[Records excerpted from a collection]

-- ==== Sys2Proof/Machine/Ethernet.lean ====
section
/-! DEFINITION. Ethernet ports (R177 to R191, R195, R197, R198): link, reception, dispatch, ARP, ICMP, IGMP, the MAC
transmitter, pause, stamps and counters, with their commands. Reception itself becomes a command in
Machine/Power.lean, beside the wake it can cause. -/

namespace Sys2Proof.Machine

open Sys2Proof

/-- The ETH domain of a port. -/
abbrev domEth (p : Nat) : Nat := domEth0 + p

/-- A value of an Ethernet port's objects. -/
def State.ethN (s : State) (p sub : Nat) : Nat := s.cn (0x2200 + p) sub 0

/-! ### Groups and unicast (R179, R183, R315) -/

/-- The network witness listens: twin operation, and 0x4000:07. -/
def State.witnessOn (s : State) : Bool := decide (s.twin.role ≠ 0) && decide (s.cn 0x4000 7 0 = 1)

/-- The destination groups and ports of the enabled Ethernet listeners (R315). -/
def State.witnessGroups (s : State) : List (Nat × Nat) :=
  if s.witnessOn then
    ((listenerRows s.cfg).filter (fun l => listenerOn s.uid s.cfg l && (match listenerKind s.uid s.cfg l with
      | .eth _ => true
      | _ => false))).map (fun l => (s.cn 0x2520 9 l, s.cn 0x2520 0x0A l))
  else []

/-- The enabled group rows of a port. -/
def State.groupRows (s : State) (p : Nat) : List Nat :=
  (List.range 16).filter (fun r => s.cn (0x2210 + p) 2 r == 1)

/-- The multicast groups a port has joined. -/
def State.joined (s : State) (p : Nat) : List Nat :=
  ((s.groupRows p).map (fun r => s.cn (0x2210 + p) 3 r) ++ s.witnessGroups.map (fun g => g.1)).eraseDups

/-- An IGMPv2 message: membership report or leave (R183). -/
def State.sendIgmp (p type dst group : Nat) (s : State) : State :=
  let m (sum : Nat) : List Byte := [BitVec.ofNat 8 type, 0] ++ beBytes 2 sum ++ beBytes 4 group
  let f := ethHeader (groupMac dst) (s.macOf p) 0x0800 ++
    ipHeader (s.ipOf p) dst 2 1 (s.ep p).ipId.toNat 0x4000 true 8 ++ m (netSum (m 0))
  (s.nextIpId p).queueFrame p 3 .other f

/-- A membership report for a group. -/
def State.sendReport (p : Nat) (s : State) (group : Nat) : State := s.sendIgmp p 0x16 group group

/-- A leave message for a group. -/
def State.sendLeave (p : Nat) (s : State) (group : Nat) : State := s.sendIgmp p 0x17 0xE0000002 group

/-- An ARP frame: operation, destination MAC, target. -/
def State.sendArp (p op dst tha tpa : Nat) (s : State) : State :=
  s.queueFrame p 3 .other (ethHeader dst (s.macOf p) 0x0806 ++ beBytes 2 1 ++ beBytes 2 0x0800 ++ [6, 4] ++ beBytes 2 op ++
    beBytes 6 (s.macOf p) ++ beBytes 4 (s.ipOf p) ++ beBytes 6 tha ++ beBytes 4 tpa)

/-- The next hop of a destination: itself in the subnet, the gateway outside; none where there is no gateway. -/
def State.nextHop (s : State) (p dst : Nat) : Option Nat :=
  let h := 2 ^ (32 - s.ethN p 7)
  if dst / h = s.ipOf p / h then some dst
  else if s.ethN p 8 = 0 then none else some (s.ethN p 8)

/-- The cached address of a hop. -/
def EPort.resolve (e : EPort) (ip : Nat) : Option Nat := (e.arp.find? (fun a => a.ip == ip)).map (fun a => a.mac)

/-- The destination MAC address of a frame is filled in. -/
def setDst (mac : Nat) (f : List Byte) : List Byte := beBytes 6 mac ++ f.drop 6

/-- Send a unicast frame to an IPv4 destination: at once where the next hop is known, else it waits (R179). -/
def State.sendUnicast (p dst : Nat) (f : List Byte) (s : State) : State :=
  match s.nextHop p dst with
  | none => s
  | some hop =>
    match (s.ep p).resolve hop with
    | some mac =>
      (s.modEp p (fun e => { e with arp := e.arp.map (fun a => if a.ip = hop then { a with used := s.fc } else a) })).queueFrame
        p 3 .other (setDst mac f)
    | none =>
      let w : ArpWait := { hop := hop, frame := f, since := s.fc, lastReq := s.fc }
      (s.modEp p (fun e => { e with waits := e.waits ++ [w] })).sendArp p 1 0xFFFFFFFFFFFF 0 hop

/-- Send a UDP datagram to a host, from a port of the LN2430. -/
def State.sendUdp (p dst sport dport : Nat) (payload : List Byte) (s : State) : State :=
  let f := udpFrame 0 (s.macOf p) (s.ipOf p) dst 64 (s.ep p).ipId.toNat sport dport payload
  (s.nextIpId p).sendUnicast p dst f

/-! ### Link (R177, R178) -/

/-- Every frame in the MAC transmit queues is discarded and counted, and so is what SUP holds for them (R178). -/
def State.dropQueues (p : Nat) (s : State) : State :=
  let e := s.ep p
  let n := e.tx0.length + e.tx1.length + e.tx2.length + e.tx3.length
  let s := (List.range 8).foldl (fun s i => s.dropPackets (0x38 + 8 * p + i) (s.queued (0x38 + 8 * p + i))) s
  ((s.modEp p (fun e => { e with inFlight := none, watchdog := none })).macCount p 0x10 n).letFramesIn p

/-- The speeds that 0x2200:02 allows. -/
def speedsOf (n : Nat) : List Nat :=
  match n with
  | 0 => [10, 100, 1000]
  | 1 => [1000]
  | 2 => [100]
  | _ => [10]

/-- The start of auto-negotiation: PHY registers 4 and 9 are written to advertise full duplex only, at the speeds
allowed, and negotiation is restarted; the start step is the configured one (R176, R177, R187). -/
def State.portEnabled (p : Nat) (s : State) : State :=
  if s.ethN p 1 = 0 then s
  else s.modEp p (fun e => { e with
    advertised := speedsOf (s.ethN p 2), negotiations := e.negotiations + 1, step := s.ethN p 0x0C, clean := 0 })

Directions for this task »
Set down, unchanged, only those lines above that fall between the line with "open Sys2Proof" and the line with "listeners (R315). -/", the two end lines included.

Completed exercise »
open Sys2Proof

/-- The ETH domain of a port. -/
abbrev domEth (p : Nat) : Nat := domEth0 + p

/-- A value of an Ethernet port's objects. -/
def State.ethN (s : State) (p sub : Nat) : Nat := s.cn (0x2200 + p) sub 0

/-! ### Groups and unicast (R179, R183, R315) -/

/-- The network witness listens: twin operation, and 0x4000:07. -/
def State.witnessOn (s : State) : Bool := decide (s.twin.role ≠ 0) && decide (s.cn 0x4000 7 0 = 1)

/-- The destination groups and ports of the enabled Ethernet listeners (R315). -/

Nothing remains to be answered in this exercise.